In the hoopla over the National Conference of Catholic Bishops’s unusually strong remarks during their annual meeting late last November about the life issues (“Living the Gospel of Life”), another serious remarkably weak statement passed virtually unnoticed. In his presidential “Statement on Iraq,” Bishop Pilla of Cleveland again brought the bishops’ conference close to endorsing a dangerous pacifism.
Just before the bishops met, the United States had come within minutes of launching new strikes against Baghdad for refusing U.N. inspectors access to weapons-manufacturing facilities. It was the fifth time in five years that President Clinton had ordered a military buildup without going on the attack. Saddam Hussein once again headed off the immediate threat with promises, which he promptly broke.
By the time this column appears, President Clinton may have ordered a military response. But the issues raised by Bishop Pilla’s statement will be with us for a long time as we seek to deal with a world in which small countries may pose large threats.
Bishop Pilla repeated earlier NCCB/USCC calls for “political solutions rather than military force.” He even cited the Holy Father’s remarks after the Gulf War:
[N]ever again war, which destroys the lives of innocent people, teaches how to kill, throws into upheaval even the lives of those who do the killing and leaves behind a trail of resentment and hatred, thus making it all the more difficult to find a just solution Ito] the very problems which provoked the war.
Serious concerns. But with all due respect to both the pope and the bishop, what they are proposing—force only in immediate self-defense—may lead to even worse atrocities than another strike against Hussein. In this century, the blood spilled in the two world wars and the development of nuclear, chemical, and biological weapons of mass destruction have stretched the old just war principles to the breaking point. Still, these moral tensions cannot simply paralyze us when there is no alternative to the legitimate use of force. Otherwise we will allow those with no such scruples to dictate terms.

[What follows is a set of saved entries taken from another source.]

-- ==== Sys2Proof/Laws/Effects.lean ====
section
/-! SUPPORT. The effect of each command on the default hardware, in bus words: there a real is its pattern, so that reading and
storing reals is reading and storing words. One lemma per effect; proofs about commands cite it and unfold nothing. -/

namespace Sys2Proof.Machine

@[simp] theorem envOf_spc (p : Csrs) : p.envOf spcHardware = p.env := rfl
@[simp] theorem stagedEnvOf_spc (p : Csrs) : p.stagedEnvOf spcHardware = p.stagedEnv := rfl
@[simp] theorem spcHardware_num : spcHardware.num = hwNum := rfl
@[simp] theorem spcHardware_par : spcHardware.par = Params.spc := rfl
@[simp] theorem csrs_bins (p : Csrs) : p.bins = p.active.n.toNat / 2 + 1 := rfl

/-- A word as a datum of the default hardware. -/
def hwDatum (w : Word) : Datum Word := ⟨w, w, f32Finite w⟩

@[simp] theorem wordDatum_hw (w : Word) : wordDatum hwNum w = hwDatum w := rfl
@[simp] theorem realDatum_hw (w : Word) : realDatum hwNum w = hwDatum w := rfl
@[simp] theorem hwDatum_word (w : Word) : (hwDatum w).word = w := rfl
@[simp] theorem hwDatum_real (w : Word) : (hwDatum w).real = w := rfl
@[simp] theorem hwDatum_ok (w : Word) : (hwDatum w).ok = f32Finite w := rfl
@[simp] theorem word_comp_hwDatum : Datum.word ∘ hwDatum = id := rfl
@[simp] theorem real_comp_hwDatum : Datum.real ∘ hwDatum = id := rfl
@[simp] theorem realsOf_hw (ws : List Word) : realsOf (ws.map hwDatum) = ws := by simp [realsOf]
@[simp] theorem words_hw (ws : List Word) : (ws.map hwDatum).map Datum.word = ws := by simp

/-- An effect in bus words: every word it handles must be a real. -/
def hwEffect (ws : List Word) (t : State) : Effect Word State := ⟨ws.map hwDatum, t⟩

@[simp] theorem hwEffect_after (ws : List Word) (t : State) : (hwEffect ws t).after = t := rfl

theorem hwEffect_ok (ws : List Word) (t : State) : (∀ d ∈ (hwEffect ws t).data, d.ok = true) ↔ allFinite ws := by
  simp [hwEffect, allFinite]

theorem andThen_hw (ws : List Word) (t : State) (f : State → Effect Word State) (vs : List Word) (u : State)
    (h : f t = hwEffect vs u) : (hwEffect ws t).andThen f = hwEffect (ws ++ vs) u := by
  simp [Effect.andThen, h, hwEffect]

/-- A command whose checks pass and whose words are finite completes with its effect. -/
theorem exec_completes_hw {i : Instr} {s : State} {ws : List Word} {t : State} (hc : s.params.issueFault i = none)
    (he : effectOf i s.params s = hwEffect ws t) (hr : allFinite ws) : exec i s = .next t.complete := by
  have := exec_completes hc (by rw [he]; exact (hwEffect_ok ws t).2 hr)
  rwa [he] at this

section
variable (s : State)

Bishop Pilla rightly remarks that the embargo against Iraq has been a failure. Embargoes usually fail except where, as in South Africa, the nation under embargo shares Western moral assumptions. Otherwise, as the histories of Cuba, North Korea, and Iraq show, embargoes typically produce suffering among the people, but no real change of heart for the dictators. If dictators cared about people, they wouldn’t be dictators.
Where Bishop Pilla’s analysis itself may fail is in its assumption that the force we applied in 1991 or may apply in the future is futile or unjust, for we have another set of historical examples. The West let Hitler get up a good head of steam before realizing that only force would stop him. In Bosnia and Kosovo, European and Vatican diplomats talked the language of peace and at the same time allowed terrifying atrocities to occur within the European continent. It is no wonder that in places like Rwanda genocide still occurs.
Europe, the Holy Father, Bishop Pilla, and many others would like to make negotiations a substitute for war. In many cases, that may be possible; in many others, it may be asking for even greater horrors. The bishops seem unable to find circumstances in which force is justified. But our time may call for many such judgments. The Israeli air force preemptively destroyed Iraq’s Osirak nuclear weapons plant in 1981. At the time, it seemed excessive; today, we can only be grateful that Saddam Hussein possesses no nuclear warheads.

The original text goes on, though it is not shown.